Stored items from a collection:
○ ○ ○ ○
-- ==== Sys2Proof/Certificates/Slice0/Obligations.lean ====
section
/-!
DEFINITION. The statements for the provers, family by family, in the order of the rules of spec/.
-/
open Sys2Proof Sys2Proof.Machine

/-! ## The queue, the idle step, the parts a command may change, invariants of every step -/

/-- A step takes the command at the front of the queue and runs exec on it with the queue's rest. -/
def Obligations.StepRunsTheFrontCommand : Prop :=
  ∀ (c : Instr) (rest : List Instr) (s : State), s.pending = c :: rest →
    step s = exec c { s with pending := rest }

/-- R319 (the model's tick, log 5, is a design choice): on an empty queue the timekeeper moves on by one unit of its time
base while VAUX33 holds, the idle baker cores lie in lull while Leaven runs, and nothing else changes. -/
def Obligations.EmptyQueueTicksTheTimekeeper : Prop :=
  ∀ s : State, s.pending = [] →
    ∃ t, step s = .next t ∧ t.pending = [] ∧ (∀ f : StateField, f ≠ .time → f ≠ .power → f.same s t) ∧
      t.power = { s.power with bakerLull := s.power.bakerLull || s.leavenUp } ∧
      (s.power.vaux33 = false → t.time = s.time) ∧
      (s.power.vaux33 = true → s.time.ref100 = true → t.time = { s.time with now := (s.time.now + 1) % 2 ^ 64 }) ∧
      (s.power.vaux33 = true → s.time.ref100 = false →
        t.time = { s.time with now := (s.time.now + 30517 + (s.time.frac + 37) / 64) % 2 ^ 64,
                               frac := (s.time.frac + 37) % 64 })

/-- The frame of every command: a part of State outside `touches` holds after it what it held before, and so does the
queue. -/
def Obligations.CommandsChangeOnlyTheirParts : Prop :=
  ∀ (c : Instr) (s t : State), exec c s = .next t →
    t.pending = s.pending ∧ ∀ f : StateField, f ∉ touches c → f.same s t

/-- The state after reset has the memories in canonical form, no entry in the log, and no command waiting. -/
def Obligations.ResetMeetsTheInvariants : Prop :=
  MemoryForm State.reset ∧ LogWindow State.reset ∧ State.reset.log.head = 0 ∧ State.reset.pending = []

/-- Every step keeps the canonical form of HBM and of the scratchpads. -/
def Obligations.EveryStepKeepsTheMemoryForm : Prop :=
  ∀ s t : State, MemoryForm s → step s = .next t → MemoryForm t

/-- R236, R235: every step keeps ACK at or below HEAD; neither falls but by a cold reset that no trip holds off (R314),
which sets both to 0. -/
def Obligations.EveryStepKeepsTheLogWindow : Prop :=
  ∀ s t : State, LogWindow s → step s = .next t →
    LogWindow t ∧
    ((∀ env, s.pending.head? ≠ some (.coldReset env)) → s.log.head ≤ t.log.head ∧ s.log.ack ≤ t.log.ack) ∧
    (∀ env, s.pending.head? = some (.coldReset env) →
      (s.tripHolds = false → t.log.head = 0 ∧ t.log.ack = 0) ∧ (s.tripHolds = true → t.log = s.log))

/-- R324: MGR_SEL and NODE_ID are sampled when a cold reset ends (one that no trip holds off, R314), no other step changes
the sampled values, and 0x1001.03 ROLE and 0x1001.04 NODE_ID report them in every session. -/
def Obligations.StrapsAreSampledByAColdResetAlone : Prop :=
  (∀ s t : State, step s = .next t →
    ((∀ env, s.pending.head? ≠ some (.coldReset env)) →
      t.boot.manager = s.boot.manager ∧ t.boot.nodeStrap = s.boot.nodeStrap) ∧
    (∀ env, s.pending.head? = some (.coldReset env) →
      (s.tripHolds = false → t.boot.manager = env.mgrSel ∧ t.boot.nodeStrap = env.nodeId.val) ∧
      (s.tripHolds = true → t.boot = s.boot))) ∧
  ∀ (s : State) (x : Session),
    s.objRead x 0x1001 3 = (s, .ok [if s.boot.manager then 1 else 0]) ∧
    s.objRead x 0x1001 4 = (s, .ok [BitVec.ofNat 8 s.boot.nodeStrap])

/-- R330: the fused minimum security version never falls.
R308, R319: while VAUX33 stays within its range the timekeeper never moves backward, whatever is commanded; on an empty
queue that is so until the 64-bit value wraps. -/
def Obligations.TheFusedMinimumAndTheTimekeeperNeverFall : Prop :=
  (∀ s t : State, step s = .next t → s.boot.fusedMin ≤ t.boot.fusedMin) ∧
  (∀ s t : State, s.power.vaux33 = true → s.time.now + 30518 < 2 ^ 64 → s.time.frac < 64 → step s = .next t →
     s.time.now ≤ t.time.now)

/-! ## Scratchpads, banks and handles (07) -/

/-- R130: a cold reset leaves every handle entry of every core as a valid pair, value word 0 and complement all ones, with
VALID = 0. -/
def Obligations.AColdResetWritesEveryHandleEntry : Prop :=
  ∀ (env : ColdEnv) (s : State), s.tripHolds = false →
    ∃ t, exec (.coldReset env) s = .next t ∧
      ∀ k e, (t.core k).handle e = ⟨0, BitVec.allOnes 64⟩ ∧
        ((t.core k).handle e).pairOk = true ∧ ((t.core k).handle e).valid = false

/-- R131: a handle write is refused with COMPLEMENT_MISMATCH where the pair does not match, with HANDLE_INVALID where a valid
entry has no bank, reaches beyond row 3,583 or is handle 0; each refusal is logged (Table 11-6 row 3: the address of an entry
is its number; HANDLE_INVALID carries the operation the core is about to issue); otherwise the entry takes the value with the core's epoch and
its complement, and nothing else changes. A refused write changes no entry.
R130, R131: a stamped entry is a matching pair that carries the epoch given, modulo 256, and every other field of the
value word as it was supplied. -/
def Obligations.HandleWritesAreJudgedAndStamped : Prop :=
  (∀ (c : CoreId) (entry : Fin 64) (value comp : W64) (s : State), s.coreRuns (idKey c) = true →
     let h : Handle := ⟨value, comp⟩
     let refusedBy (code : Nat) (kind : AddrKind) (address d0 : Nat) := exec (.handleWrite c entry value comp) s =
       .next (s.report { plainReport code (unitCore (idKey c)) kind address with d0 := d0 })
     let bad := h.valid = true ∧ (h.bankMask = 0 ∨ 3583 < h.rowBase + (h.rowCount - 1) ∨ entry = 0)
     (comp ≠ ~~~value → refusedBy 0x04 .value entry.val 3) ∧
     (comp = ~~~value → bad → refusedBy 0x02 .operation (s.core (idKey c)).next entry.val) ∧
     (comp = ~~~value → ¬ bad →
       exec (.handleWrite c entry value comp) s =
         .next (s.setCore (idKey c) ((s.core (idKey c)).setHandle entry.val (Handle.stamp value (s.core (idKey c)).epoch))))) ∧
  (∀ (value : W64) (epoch : Nat),
     let v : Handle := ⟨value, ~~~value⟩
     let h := Handle.stamp value epoch
     h.pairOk = true ∧ h.epoch = epoch % 256 ∧ h.valid = v.valid ∧ h.we = v.we ∧ h.fmt = v.fmt ∧
       h.bankMask = v.bankMask ∧ h.rowBase = v.rowBase ∧ h.rowCount = v.rowCount)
○ ○ ○ ○
**Exercise details:** Wherever a line of the data above contains "Instr", copy that line.

**Solution:**
  ∀ (c : Instr) (rest : List Instr) (s : State), s.pending = c :: rest →
  ∀ (c : Instr) (s t : State), exec c s = .next t →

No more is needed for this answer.